VOICES: What we are doing is absolutely not working

Credit: Submitted photo

Credit: Submitted photo

Editor’s Note: We have received a large number of submissions following the tragic events in Buffalo, NY and Uvalde, TX. Ideas & Voices is committed to giving space to readers’ perspectives. If you are interested in providing a 150-200 word letter to the editor or a 500-600 contributed column on this topic, please email your submission to edletter@coxohio.com.

What do we do?

I write this as a City Council member, not as a citizen. This is not a law or character debate. This is a safety debate. You’re never going to convince the other side that they are wrong or that you are right. Viewpoints never change due to a social media argument. Ever.

Long-term solutions, unfortunately, are decided by politicians, most of whom could care less about your needs or your family’s needs. The “thoughts and prayers” without real change will continue as long as we keep electing the same people. Most politicians can’t even get along to agree on a simple bill, let alone do what’s right for the safety of our children nationwide.

Until that day comes, we have to come up with a short-term solution for better safety here. Polk County, FL has come up with a remarkable program called “School Safety Guardians.” Guardians could be parents, moms, dads, etc. who are the extra eyes and ears for anything at the schools that might be suspicious. If needed they can be trained by the local police department, if armed. Not a simple class, but fully trained. But more importantly they are there, with radios, to call staff or the resource officer in case anything looks suspicious. The purpose is to have a “neighborhood watch” for all of the schools. The goal is stopping something before it happens.

It’s time for the schools and the city to put our money where our mouth is and start putting child safety first. In government, we tend to want to drop remarkable amounts of money on pretty things. But at the end of the day, those things do not compare to the security of our children. I have been guilty of that myself. It’s time to stop the madness and come together to have extra eyes and ears in the hallways and outside the buildings at all of our schools until America comes up with a better solution. Bad people will find a way into a place, regardless of your locks, your cameras… by the time they are in, it’s over for the defenseless.

The other aspect is simply this: We need to start putting mental health and the red flag system to work in a more effective way. Every one of these people committing these acts had serious problems. Deep-rooted issues that had red flags and they were either ignored or glossed over for the most part. Mental health is killing this country. Stress, the pressure for young people to be accepted and loved, is higher than ever. Their world is not the world a lot of us older people grew up in. Giving them a pill to pop and telling them they will be OK is simply not the answer. We need more therapists and more counselors directly involved with kids throughout the formative years. We need red flag and social media checkers. Because once we’ve lost them, we might have lost them forever.

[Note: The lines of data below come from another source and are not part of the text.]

-- ==== Sys2Proof/Machine/Safe.lean ====
section
/-!
DEFINITION. The safe wires (chapter 16): the pairs, their latches and discrepancy faults, the
acknowledge and the outputs.
-/

namespace Sys2Proof.Machine

/-! ### The filters (R393) -/

/-- The filter of one line: its output, the level at the latest samples, and how many of them in a row had it. The
command SAFE_LINE_CHANGE gives the output's change; `sample` says which samples bring it about. -/
structure LineFilter where
  out  : Option Bool := none
  last : Bool := false
  run  : Nat := 0
deriving DecidableEq, Repr

/-- A sample at a slow-clock edge: the output takes a level that all of the latest `need` samples had. -/
def LineFilter.sample (f : LineFilter) (need : Nat) (level : Bool) : LineFilter :=
  let n := if level = f.last then f.run + 1 else 1
  { out := if need ≤ n then some level else f.out, last := level, run := n }

/-- The samples of t_filt at the slow clock's nominal 1 MHz: 0.1 ms × (FILT + 1). -/
def State.filterNeed (s : State) : Nat := 100 * (s.f Fld.SAFE_CFG_FILT + 1)

/-- t_disc in ms: 10 × (DISC + 1), codes above 49 taken as 49 (R395). -/
def State.discTime (s : State) : Nat := 10 * (min 49 (s.f Fld.SAFE_CFG_DISC) + 1)

/-! ### The pairs -/

/-- A bit of a field set. -/
def State.setBit (s : State) (x : Field) (i : Nat) (b : Bool) : State :=
  s.setB { addr := x.addr, lo := x.lo + i, w := 1 } b

/-- The stop latch of a pair sets (R397). -/
def State.setStopLatch (s : State) (i : Fin 4) : State :=
  if s.fbit Fld.SAFE_STAT_LATCH i then s
  else (s.setBit Fld.SAFE_STAT_LATCH i true).satAdd Fld.SAFE_CNT_DEMCNT 1

/-- STOPDEM that has come up has yet to act (R398). -/
def State.noteStop (before after : State) : State :=
  if after.stopDem && !before.stopDem then { after with safe := { after.safe with stopPend := true } }
  else if !after.stopDem then { after with safe := { after.safe with stopPend := false } }
  else after

/-- The safe inputs at SEAL (R394, R397, R400). -/
def State.sealSafe (s : State) : State :=
  let s1 := s.each pairs (fun t i =>
    if !t.pairUsed i then t
    else
      let t1 := match t.pairRead i with
        | some .normal => { t with safe := { t.safe with last := t.safe.last.set i (some false) } }
        | some .demand => { t with safe := { t.safe with last := t.safe.last.set i (some true) } }
        | _ => t
      if t.pairPark i || t.pairRead i == some .normal then t1 else t1.setStopLatch i)
  { s1 with safe := { s1.safe with measuring := false, stopPend := false } }

/-- The reading of a used pair after one of its lines has changed (R395, R397). -/
def State.pairChanged (s : State) (i : Fin 4) (before : Option PairRead) : State :=
  if !(s.sealed && s.pairUsed i) then s
  else
    let now := s.pairRead i
    let s1 := match now with
      | some .normal =>
        let t := { s with safe := { s.safe with last := s.safe.last.set i (some false) } }
        if s.safe.last[i.val] == some true then t.raise (176 + i) else t
      | some .demand =>
        let t := { s with safe := { s.safe with last := s.safe.last.set i (some true) } }
        if s.safe.last[i.val] == some false then t.raise (176 + i) else t
      | _ => s
    if !s.pairPark i && now == some .demand && before != some .demand then
      State.noteStop s (s1.setStopLatch i)
    else s1

/-- A change of the SACK level that no pulse length comes with (R400): a rising edge starts the
measurement; a falling edge ends a stuck pulse, or a pulse too short to be an acknowledge. -/
def State.sackLevel (s : State) (level : Bool) : State :=
  let was := s.safe.levels[8]
  let s1 := { s with safe := { s.safe with levels := s.safe.levels.set 8 (some level) } }
  if !(s.live && s.sealed) then s1
  else if level then
    if was == some true then s1 else { s1 with safe := { s1.safe with measuring := true } }
  else if s.fb Fld.SAFE_STAT_ACK_STUCK then
    ({ s1 with safe := { s1.safe with measuring := false } }.setF Fld.SAFE_STAT_ACK_STUCK 0).level 185 false
  else if s.safe.measuring then
    { s1 with safe := { s1.safe with measuring := false } }.satAdd Fld.SAFE_CNT_REJACK 1
  else s1

/-- The pair that a line belongs to. -/
def pairOf (line : Fin 9) : Fin 4 := ⟨line.val / 2 % 4, Nat.mod_lt _ (by decide)⟩

/-- SAFE_LINE_CHANGE (R393): a filtered level changes. -/
def execSafeLineChange (line : Fin 9) (level : Bool) (s : State) : Host.Outcome State Fault Refusal :=
  .next (
    if s.rst.porHold then s
    else if line.val = 8 then s.sackLevel level
    else
      let before := s.pairRead (pairOf line)
      let s1 := { s with safe := { s.safe with levels := s.safe.levels.set line (some level) } }
      if s.live then s1.pairChanged (pairOf line) before else s1)

/-- DISCREPANCY_FAULT (R395). -/
def execDiscrepancyFault (i : Fin 4) (s : State) : Host.Outcome State Fault Refusal :=
  .next (
    if s.live && s.sealed && s.pairUsed i && s.pairRead i == some .equal && !s.fbit Fld.SAFE_STAT_DISCF i then
      ((s.setBit Fld.SAFE_STAT_DISCF i true).satAdd Fld.SAFE_CNT_DISCCNT 1).level (180 + i) true
    else s)

/-- The effect of a stop demand by mode (R398); in an open record window the peers carry it out (R222). -/
def State.stopAct (s : State) : State :=
  if s.mode.window.isSome then s
  else
  let s1 := { s with safe := { s.safe with stopPend := false } }
  if s.inRun then s1.setStopping 1
  else if s.md = mREADY then
    if s.fb Fld.SYS_MODE_JOINING then s1 else s1.setMode mSAFEHOLD 0x30
  else if s.md = mSERVICE then s1.abortService
  else s1

/-- A SAFE-HOLD request that is pending when SAFE-HOLD is entered ends there (R34). -/
def State.holdEntered (s : State) : State :=
  if s.md = mSAFEHOLD ∧ s.mode.request = some 6 then s.endRequest 2 else s

/-- What an accepted acknowledge clears of a pair (R401). -/
def State.ackPair (s : State) (i : Fin 4) : State :=
  if !s.pairUsed i then s
  else match s.pairRead i with
    | some .normal =>
      ((s.setBit Fld.SAFE_STAT_LATCH i false).setBit Fld.SAFE_STAT_DISCF i false).level (180 + i) false
    | some .demand => (s.setBit Fld.SAFE_STAT_DISCF i false).level (180 + i) false
    | _ => s

/-- RBF of an output clears where its readback agrees at that instant, which no command tells: either
occurs (R401; DESIGN CHOICE, log entry 12). -/
def State.ackOut (s : State) (k : Fin 2) : State :=
  if !s.fbit Fld.SAFE_STAT_RBF k then s
  else
    let (ok, s1) := s.takeBit
    if ok then (s1.setBit Fld.SAFE_STAT_RBF k false).level (186 + k) false else s1

/-- SACK_ACKNOWLEDGE (R400-R402): a measured SACK pulse ends; `highUs` is its measured high time. One of 3 s
or more whose ACK_STUCK no command has brought is stuck and ends here. -/
def execSackAcknowledge (highUs : Nat) (s : State) : Host.Outcome State Fault Refusal :=
  .next (
    if !(s.live && s.sealed && s.safe.measuring && s.safe.levels[8] == some true) then s
    else
      let s1 := { s with safe := { s.safe with measuring := false, levels := s.safe.levels.set 8 (some false) } }
      if s.fb Fld.SAFE_STAT_ACK_STUCK then (s1.setF Fld.SAFE_STAT_ACK_STUCK 0).level 185 false
      else if highUs < 50000 then s1.satAdd Fld.SAFE_CNT_REJACK 1
      else if 3000000 ≤ highUs then ((s1.satAdd Fld.SAFE_CNT_REJACK 1).level 185 true).level 185 false
      else
        let s2 := (s1.raise 184).satAdd Fld.SAFE_STAT_ACKCNT 1
        State.noteStop s ((s2.each pairs State.ackPair).each [0, 1] State.ackOut))

/-- ACK_STUCK (R400). -/
def execAckStuck (s : State) : Host.Outcome State Fault Refusal :=
  .next (
    if s.live && s.safe.measuring && s.safe.levels[8] == some true && !s.fb Fld.SAFE_STAT_ACK_STUCK then
      ((s.setF Fld.SAFE_STAT_ACK_STUCK 1).satAdd Fld.SAFE_CNT_REJACK 1).level 185 true
    else s)

/-- READBACK_FAULT (R405): of every output line, used or not, before SEAL as after it. -/
def execReadbackFault (k : Fin 2) (s : State) : Host.Outcome State Fault Refusal :=
  .next (
    if s.live && !s.fbit Fld.SAFE_STAT_RBF k then
      (s.setBit Fld.SAFE_STAT_RBF k true).level (186 + k) true
    else s)

end Sys2Proof.Machine
end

Some do not believe in religion and that’s OK. But pastors and youth ministers are an incredible source of a way to reach out to young people who are struggling. Here in Middletown, we have some remarkable people who would love to work with struggling youth, to really help them know that they are loved and let them know that they don’t need to commit heinous acts to gain acceptance.

I’m challenging the city and the schools to step up and do the right thing. The money is there to make needed changes now. At what cost do we keep sitting back waiting for something to happen here?

I clearly do not have all the answers — not even close, but I know that what we are doing is absolutely not working in any way, shape or form.

Rodney Muterspaw is a current Middletown Council member and former police chief.